時聞看著它這樣,叫它過來:“長風,快過來嘗嘗這個杏子。”

傻乎乎的白虎一點防備都沒有,直接過來就是“啊嗚”一大口,將整個杏子給吃完了。

緊接著,它眉頭一皺,整只白虎一哆嗦,口水“刷”一下就流了下來。

時聞大笑,從它嘴裏掏出杏核:“吃東西不能那麽快,要斯文,知道不?”

白虎拿爪子扒拉時聞,抗議道:“吼。”

時聞順手又拿了個杏子給它:“來嘗嘗這個。”

時聞他們繼續摘著杏子,很快發現,哪怕是同一株果樹,也有的酸,有的甜,味道非常不統一。

更可怕的是,在剝掉表皮咬到果肉之前,誰都說不清楚手上的杏子是酸是甜,只能看到它又大又圓,看起來格外誘人,看著就很好吃。

他們把那些摸起來已經軟了的杏子摘下來放到羅筐裏,然後讓小家夥們背下去。

雖然杏子是酸甜口的,空口吃起來有點酸,但要是做成果脯之類的,嘗起來應該就會很不錯了。

第一年摘杏子,他們家的杏子不算高產。

最後,三十四棵杏樹,他們一共摘了二十筐杏子回去。

杏子他們沒有摘完,還有一些不那麽熟的留在枝頭,過一段時間還能再摘一次。

傍晚的火燒雲很是絢爛,他們累了一天,此時都不想動。

時聞拿菜籃子裝了一籃杏子坐到院子裏,然後招呼小家夥們過來吃杏子。

他們家的小家夥大多有點饞,盡管白天吃了一些杏子,此時時聞要給它們削杏子吃,它們還是湊了過來。

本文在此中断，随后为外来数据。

-- ==== Sys2Proof/Laws/Service.lean ====
section
/-! SUPPORT. What each operation of the Service Line Controller leaves alone: one lemma per view. -/

namespace Sys2Proof.Machine
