-- ==== Sys2Proof/Tests/Slice0.lean ====
section
/-! SUPPORT. Tests: what WellFormed refuses, values worked out by hand from the spec, and for each statement with hypotheses
a concrete state and operands that meet them, clause by clause. -/

namespace Sys2Proof.Tests

open Sys2Proof Sys2Proof.Machine

set_option Elab.async false

/-- Bytes written as numbers. -/
def bytes (l : List Nat) : Bytes := l.map (BitVec.ofNat 8)

/-! ### WellFormed -/

theorem test_wellFormed_refuses_long_body : (Instr.setBudget 0 (List.replicate 75 0)).wellFormed = false := by decide
theorem test_wellFormed_takes_longest_body : (Instr.unknownRequest 7 0 (List.replicate 74 0)).wellFormed = true := by decide
theorem test_wellFormed_refuses_long_message : (Instr.reportReceived (List.replicate 18 0)).wellFormed = false := by decide
theorem test_wellFormed_refuses_record_beyond_banks :
    (Instr.minuteEvent [{ record := 1152, kind := .single }]).wellFormed = false := by decide
theorem test_wellFormed_refuses_bays :
    (Instr.bayMovementExpiry 0).wellFormed = false ∧ (Instr.bayMovementExpiry 5).wellFormed = false := by decide
theorem test_wellFormed_refuses_wash_lanes :
    (Instr.washMovementExpiry 0).wellFormed = false ∧ (Instr.washMovementExpiry 3).wellFormed = false := by decide
theorem test_wellFormed_refuses_vehicle : (Instr.laneMovementExpiry 320).wellFormed = false := by decide
theorem test_wellFormed_refuses_slots :
    (Instr.callTimeout 0).wellFormed = false ∧ (Instr.graceExpiry 321).wellFormed = false := by decide

/-! ### Values worked out by hand -/

/-- R189's polynomial and start value give this check value for the nine digits (R189 states it). -/
theorem test_crc_check_value : crc16 (bytes [0x31, 0x32, 0x33, 0x34, 0x35, 0x36, 0x37, 0x38, 0x39]) = 0x29B1#16 := by decide +kernel
/-- R134: the bytes of a message with its check byte add up to 0 modulo 256. -/
theorem test_check_byte : checkByte (bytes [2, 6, 0x13, 2, 1, 2]) = 0xE0#8 := by decide
/-- The rows of the table give no bits. -/
theorem test_no_word_spells_a_command : decodeTableWord 8 1 = none := rfl

/-! ### A small yard -/

/-- A battery bus with a day-old wash. -/
def coach (fleet tag : Nat) (state : VehState) (loc : Loc) : Vehicle :=
  { Vehicle.blank with
    fleet := fleet, tag := some tag, drive := .battery, capacity := 3000, soe := 1000, acceptance := 100,
    washInterval := 3, lastWash := some 9, state := state, loc := loc }

/-- A slot of every class and drive. -/
def duty (num release : Nat) (state : SlotState) (assigned : Option (Nat × Nat)) (call : Option Call) : Slot :=
  { num := num, release := release, duty := 500, bodies := 15, drives := 3, requirement := 500, gate := 3, state := state,
    assigned := assigned, last := none, substituted := false, uncalled := false, unconfirmed := false, call := call,
    record := 320 + num }

/-- Two FLOW lanes of depth 3 and 2, a DEAD lane of depth 3, one cabinet with two points, two bays, two wash lanes. -/
def plan : Geometry :=
  { Geometry.default with
    numLanes := 3
    lanes := ⟨[(1, { kind := .flow, depth := 3, cls := .standard, node := 4, index := 0, points := ⟨[(1, 1), (2, 2)]⟩ }),
      (2, { kind := .dead, depth := 3, cls := .long, node := 4, index := 1, points := .empty }),
      (3, { kind := .flow, depth := 2, cls := .long, node := 4, index := 2, points := .empty })]⟩
    numPoints := 2
    points := ⟨[(1, { cabinet := 1, lane := 1, pos := 1, rating := 150, pmin := 10 }),
      (2, { cabinet := 1, lane := 1, pos := 2, rating := 150, pmin := 10 })]⟩
    numCabinets := 1, cabinets := ⟨[(1, 11)]⟩
    numBays := 2, bays := ⟨[(1, { kind := .fuel, node := 5 }), (2, { kind := .service, node := 5 })]⟩
    numWashes := 2, washes := ⟨[(1, 6), (2, 6)]⟩
    gates := ⟨[(1, { dir := .inward, node := 21 }), (2, { dir := .both, node := 22 }), (3, { dir := .outward, node := 23 })]⟩
    numSpots := 2 }

/-- Vehicle 6 was called from lane 2 position 3 and is still there. -/
def callRecord : Call := { time := 14999, deadline := 15007, place := .lane 2 3, node := 4, cleared := false }
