-- ==== Sys2Proof/Machine/Operands.lean ====
section
/-! DEFINITION. The operands of APPEND, the only operand form (spec/30_encoding.md R62; spec/20_memory.md R44). -/

namespace Sys2Proof.Machine

/-- Byte lane `j` of the `DATA` field: `DATA[8j+7:8j]` (R62). -/
def lane (data : BitVec 32) (j : Nat) : Byte := data.extractLsb' (8 * j) 8

/-- The bytes an APPEND carries, lowest lane first; lanes `CNT` and above are ignored (R44, R62). -/
def laneBytes (cnt : BitVec 3) (data : BitVec 32) : List Byte :=
  (List.range cnt.toNat).map (lane data)

end Sys2Proof.Machine
end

杏子的酸甜度完全沒有體現在外觀上,時聞自己拿著一個杏子,也不知道這個杏子是酸多一點還是甜多一點。

他招呼著小家夥們:“排隊啊,大家輪流吃,至於吃的是酸杏子還是甜杏子,那就要看大家的運氣了。”

小家夥們齊齊叫了出聲,表示應答。

時聞隨手拿起一個杏子:“那我們開始。吃到了酸杏子的不許急眼啊,都怪自己的運氣,知不知道?”

小家夥們又七嘴八舌地叫了起來。

時聞的刀工很好,輕輕一削一撕,半個杏子就處理幹凈了。

燕克行和弓疆他們都在旁邊看著。

時聞將每個杏子的核剜出來,然後給小家夥們吃。

第一個排到隊的就是安娃。

安娃非常勇敢地張大嘴巴,直接一口將杏子咬在嘴裏,啪嗒一下,將杏肉壓成果泥。

大家都看它,試圖弄清楚這個杏子是甜杏還是酸杏。

安娃作為一只比較能忍的聰明狗子,並不願意讓別人看出來,它保持著眉頭不動,繼續咀嚼著。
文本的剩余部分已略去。